Beethoven's Piano Sonatas 30, 31, and 32
I have been listening nonstop to Beethoven's Opuses 109, 110, and 111 and I am changed.
For context, I knew a handful of Beethoven pieces by ear, namely the Appassionata, Pathetique, Moonlight, and Tempest sonatas. I've known them for thirty years, since encountering Inger Sodergren's recording of them on which I imprinted as a tender high schooler. I thought them expressions of beauty. Even three weeks ago I would have said the same, that they were expressions of beauty; even now I might say the same, that they are expressions of beauty. But these three weeks have been filled with Beethoven's last three piano sonatas, Nos. 30, 31, and 32, and now I know beauty soars higher than I had eyes to see before.
I'm not a musician and I don't have a critic's vocabulary either; all I can say is that these sonatas are transcendent. They are transcendent to the pleasing prettiness of the earlier sonatas I listed, they reach toward high beauty; they are transcendent to stormy passions, they integrate passion into acceptance; they are transcendent to their instrument, they arch toward the universal; they are transcendent to life, they face death.

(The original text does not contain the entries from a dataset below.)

/-- The vector slot's syllables (R74): word `w`, extension `e`. -/
def decodeV (w e : Nat) : Decoded :=
  let x := fld w 25 1
  match fld w 26 6 with
  | 0 => if decide (5 ≤ (fld w 0 4)) then .err .undefinedFn
    else decFin ((decide ((fld w 0 4) = 0) || decide ((fld w 6 3) < 3))) (x == 0) (.vadd (fld w 21 4) (fld w 17 4) (fld w 13 4) (fld w 9 4) (fld w 6 3) (fld w 5 1) (fld w 4 1) (fld w 0 4))
  | 1 => if decide (5 ≤ (fld w 0 4)) then .err .undefinedFn
    else decFin ((decide ((fld w 0 4) = 0) || decide ((fld w 6 3) < 3))) (x == 0) (.vsub (fld w 21 4) (fld w 17 4) (fld w 13 4) (fld w 9 4) (fld w 6 3) (fld w 5 1) (fld w 4 1) (fld w 0 4))
  | 2 => if decide (5 ≤ (fld w 0 4)) then .err .undefinedFn
    else decFin ((decide ((fld w 0 4) = 0) || decide ((fld w 6 3) < 3))) (x == 0) (.vmul (fld w 21 4) (fld w 17 4) (fld w 13 4) (fld w 9 4) (fld w 6 3) (fld w 5 1) (fld w 4 1) (fld w 0 4))
  | 3 => if decide (5 ≤ (fld w 0 4)) then .err .undefinedFn
    else decFin ((decide ((fld w 0 4) = 0) || decide ((fld w 6 3) < 3))) (x == 0) (.vfma (fld w 21 4) (fld w 17 4) (fld w 13 4) (fld w 9 4) (fld w 6 3) (fld w 5 1) (fld w 4 1) (fld w 0 4))
  | 4 => if fld w 0 4 != 0 then .err .undefinedFn
    else decFin (true) (x == 0) (.vmin (fld w 21 4) (fld w 17 4) (fld w 13 4) (fld w 9 4) (fld w 6 3) (fld w 5 1) (fld w 4 1))
  | 5 => if fld w 0 4 != 0 then .err .undefinedFn
    else decFin (true) (x == 0) (.vmax (fld w 21 4) (fld w 17 4) (fld w 13 4) (fld w 9 4) (fld w 6 3) (fld w 5 1) (fld w 4 1))
  | 6 => if fld w 0 4 != 0 then .err .undefinedFn
    else decFin (true) (x == 0) (.vand (fld w 21 4) (fld w 17 4) (fld w 13 4) (fld w 9 4) (fld w 6 3) (fld w 5 1) (fld w 4 1))
  | 7 => if fld w 0 4 != 0 then .err .undefinedFn
    else decFin (true) (x == 0) (.vor (fld w 21 4) (fld w 17 4) (fld w 13 4) (fld w 9 4) (fld w 6 3) (fld w 5 1) (fld w 4 1))
  | 8 => if fld w 0 4 != 0 then .err .undefinedFn
    else decFin (true) (x == 0) (.vxor (fld w 21 4) (fld w 17 4) (fld w 13 4) (fld w 9 4) (fld w 6 3) (fld w 5 1) (fld w 4 1))
  | 9 => if fld w 0 4 != 0 then .err .undefinedFn
    else decFin (decide (3 ≤ (fld w 6 3))) (x == 0) (.vshl (fld w 21 4) (fld w 17 4) (fld w 13 4) (fld w 9 4) (fld w 6 3) (fld w 5 1) (fld w 4 1))
  | 10 => if fld w 0 4 != 0 then .err .undefinedFn
    else decFin (decide (3 ≤ (fld w 6 3))) (x == 0) (.vshr (fld w 21 4) (fld w 17 4) (fld w 13 4) (fld w 9 4) (fld w 6 3) (fld w 5 1) (fld w 4 1))
  | 11 => if decide (6 ≤ (fld w 0 4)) then .err .undefinedFn
    else decFin (true) (x == 0) (.vcmp (fld w 21 4) (fld w 17 4) (fld w 13 4) (fld w 9 4) (fld w 6 3) (fld w 5 1) (fld w 4 1) (fld w 0 4))
  | 12 => if fld w 0 4 != 0 then .err .undefinedFn
    else decFin (true) (x == 0) (.vsel (fld w 21 4) (fld w 17 4) (fld w 13 4) (fld w 9 4) (fld w 6 3) (fld w 5 1) (fld w 4 1))
  | 13 => if fld w 0 4 != 0 then .err .undefinedFn
    else decFin (fld w 4 1 == 0 && fld w 9 4 == 0) (x == 0) (.vabs (fld w 21 4) (fld w 17 4) (fld w 13 4) (fld w 6 3) (fld w 5 1))
  | 14 => if fld w 0 4 != 0 then .err .undefinedFn
    else decFin (fld w 4 1 == 0 && fld w 9 4 == 0) (x == 0) (.vneg (fld w 21 4) (fld w 17 4) (fld w 13 4) (fld w 6 3) (fld w 5 1))
  | 15 => if fld w 0 4 != 0 then .err .undefinedFn
    else decFin (fld w 4 1 == 0 && fld w 9 4 == 0) (x == 0) (.vmov (fld w 21 4) (fld w 17 4) (fld w 13 4) (fld w 6 3) (fld w 5 1))
  | 16 => if fld w 0 4 != 0 then .err .undefinedFn
    else if x == 0 then decFin (fld w 4 2 == 0 && fld w 9 8 == 0) (true) (.vfill (fld w 21 4) (fld w 17 4) (fld w 6 3))
    else decFin (fld w 4 2 == 0 && fld w 9 8 == 0 && (if (fld w 6 3) = 0 ∨ (fld w 6 3) = 3 then true else if (fld w 6 3) = 5 ∨ (fld w 6 3) = 6 then decide ((fld e 0 32) < 256) else decide ((fld e 0 32) < 65536))) (true) (.vfillExt (fld w 21 4) (fld w 17 4) (fld w 6 3) (fld e 0 32))
  | 17 => if fld w 0 4 != 0 then .err .undefinedFn
    else decFin (fld w 4 1 == 0 && fld w 9 4 == 0) (x == 0) (.vbrow (fld w 21 4) (fld w 17 4) (fld w 13 4) (fld w 6 3) (fld w 5 1))
  | 18 => if fld w 0 4 != 0 then .err .undefinedFn
    else decFin (fld w 4 1 == 0 && fld w 9 4 == 0) (x == 0) (.vbcol (fld w 21 4) (fld w 17 4) (fld w 13 4) (fld w 6 3) (fld w 5 1))
  | 19 => if fld w 0 4 != 0 then .err .undefinedFn
    else decFin (fld w 4 1 == 0 && fld w 9 4 == 0) (x == 0) (.vtrans (fld w 21 4) (fld w 17 4) (fld w 13 4) (fld w 6 3) (fld w 5 1))
  | 20 => if decide (5 ≤ (fld w 0 4)) then .err .undefinedFn
    else decFin (fld w 4 1 == 0 && fld w 9 4 == 0 && fld e 3 29 == 0 && decide ((fld w 6 3) < 3) && decide ((fld e 0 3) < 6)) (x == 1) (.vsfu (fld w 21 4) (fld w 17 4) (fld w 13 4) (fld w 6 3) (fld w 5 1) (fld w 0 4) (fld e 0 3))
  | 21 => if decide (5 ≤ (fld w 0 4)) then .err .undefinedFn
    else decFin (fld w 4 1 == 0 && fld w 9 4 == 0 && (decide ((fld w 0 4) = 0) || decide ((fld w 6 3) < 3))) (x == 0) (.vrsum (fld w 21 4) (fld w 17 4) (fld w 13 4) (fld w 6 3) (fld w 5 1) (fld w 0 4))
  | 22 => if fld w 0 4 != 0 then .err .undefinedFn
    else decFin (fld w 4 1 == 0 && fld w 9 4 == 0) (x == 0) (.vrmax (fld w 21 4) (fld w 17 4) (fld w 13 4) (fld w 6 3) (fld w 5 1))
  | 23 => if decide (5 ≤ (fld w 0 4)) then .err .undefinedFn
    else decFin (fld w 4 1 == 0 && fld w 9 4 == 0 && (decide ((fld w 0 4) = 0) || decide ((fld w 6 3) < 3))) (x == 0) (.vcsum (fld w 21 4) (fld w 17 4) (fld w 13 4) (fld w 6 3) (fld w 5 1) (fld w 0 4))
  | 24 => if fld w 0 4 != 0 then .err .undefinedFn
    else decFin (fld w 4 1 == 0 && fld w 9 4 == 0) (x == 0) (.vcmax (fld w 21 4) (fld w 17 4) (fld w 13 4) (fld w 6 3) (fld w 5 1))
  | 25 => if decide (5 ≤ (fld w 0 4)) then .err .undefinedFn
    else decFin ((decide ((fld w 0 4) = 0) || decide ((fld w 6 3) < 3))) (x == 0) (.vdot (fld w 21 4) (fld w 17 4) (fld w 13 4) (fld w 9 4) (fld w 6 3) (fld w 5 1) (fld w 4 1) (fld w 0 4))
  | 26 => if decide (5 ≤ (fld w 0 4)) then .err .undefinedFn
    else decFin (decide ((fld w 6 3) < 3)) (x == 0) (.vmacc (fld w 21 4) (fld w 17 4) (fld w 13 4) (fld w 9 4) (fld w 6 3) (fld w 5 1) (fld w 4 1) (fld w 0 4))
  | 27 => if decide (5 ≤ (fld w 0 4)) then .err .undefinedFn
    else decFin (fld w 4 1 == 0 && fld w 6 7 == 0 && fld e 14 18 == 0 && ((decide ((fld e 0 6) < 0x10) || decide ((fld e 0 6) = 0x20)) || decide ((fld e 0 6) = 0x21)) && (((decide ((fld e 6 6) < 0x10) || decide ((fld e 6 6) = 0x16)) || decide ((fld e 6 6) = 0x17)) || (decide ((fld e 6 6) = 0x20) || decide ((fld e 6 6) = 0x21))) && (decide ((fld e 13 1) = 0) || decide ((fld w 0 4) = 4))) (x == 1) (.vcvt (fld w 21 4) (fld w 17 4) (fld w 13 4) (fld w 5 1) (fld w 0 4) (fld e 0 6) (fld e 6 6) (fld e 12 1) (fld e 13 1))
  | 28 => if decide (5 ≤ (fld w 0 4)) then .err .undefinedFn
    else decFin (decide ((fld w 6 3) < 3) && (x == 0 || fld e 11 21 == 0 && ((decide (8 ≤ (fld e 0 5)) && decide ((fld e 0 5) ≤ 0xC)) || (decide ((fld e 0 5) = 0x16) || decide ((fld e 0 5) = 0x17))) && (if (fld e 0 5) = 0x16 ∨ (fld e 0 5) = 0x17 then decide ((fld e 6 4) ≠ 0) else decide ((fld e 6 4) = 0)) && (decide ((fld e 10 1) = 1) || decide ((fld w 4 1) = 0)))) (x == 1) (.vqnt (fld w 21 4) (fld w 17 4) (fld w 13 4) (fld w 9 4) (fld w 6 3) (fld w 5 1) (fld w 4 1) (fld w 0 4) (fld e 0 5) (fld e 5 1) (fld e 6 4) (fld e 10 1))
  | 29 => if decide (5 ≤ (fld w 0 4)) then .err .undefinedFn
    else decFin (decide ((fld w 6 3) < 3) && (x == 0 || fld e 11 21 == 0 && ((decide (8 ≤ (fld e 0 5)) && decide ((fld e 0 5) ≤ 0xC)) || (decide ((fld e 0 5) = 0x16) || decide ((fld e 0 5) = 0x17))) && (if (fld e 0 5) = 0x16 ∨ (fld e 0 5) = 0x17 then true else decide ((fld e 6 4) = 0)))) (x == 1) (.vdqnt (fld w 21 4) (fld w 17 4) (fld w 13 4) (fld w 9 4) (fld w 6 3) (fld w 5 1) (fld w 4 1) (fld w 0 4) (fld e 0 5) (fld e 5 1) (fld e 6 4) (fld e 10 1))
  | 30 => if decide (5 ≤ (fld w 0 4)) then .err .undefinedFn
    else decFin ((decide ((fld w 0 4) = 0) || decide ((fld w 6 3) < 3))) (x == 0) (.vscale (fld w 21 4) (fld w 17 4) (fld w 13 4) (fld w 9 4) (fld w 6 3) (fld w 5 1) (fld w 4 1) (fld w 0 4))
  | 31 => if decide (5 ≤ (fld w 0 4)) then .err .undefinedFn
    else decFin (fld w 4 2 == 0 && fld w 9 8 == 0 && (decide ((fld w 0 4) = 0) || decide ((fld w 6 3) < 3))) (x == 0) (.viota (fld w 21 4) (fld w 17 4) (fld w 6 3) (fld w 0 4))
  | 32 => if fld w 0 4 != 0 then .err .undefinedFn
    else decFin (fld w 4 1 == 0 && fld w 9 3 == 0) (x == 0) (.vsums (fld w 21 4) (fld w 17 4) (fld w 13 4) (fld w 12 1) (fld w 6 3) (fld w 5 1))
  | _ => .err .reservedOp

The second movement (of only two) of Sonata 32 has a high equanimity and poise and yet contains all the multitudes of the damned and the blessed both. You heard them, the voices of the damned and the blessed both, in the first movement. In the second they resolve, or the soul resolves them, to be complete and to be resigned, now, to face the final fact and final act: death.
The recording I'm listening to is Gerardo Teissonnière's, for Steinway & Sons. The playing is profound too, so light and bright, so vivacious yet controlled, the phrasings and dynamics impeccably interpreted and executed.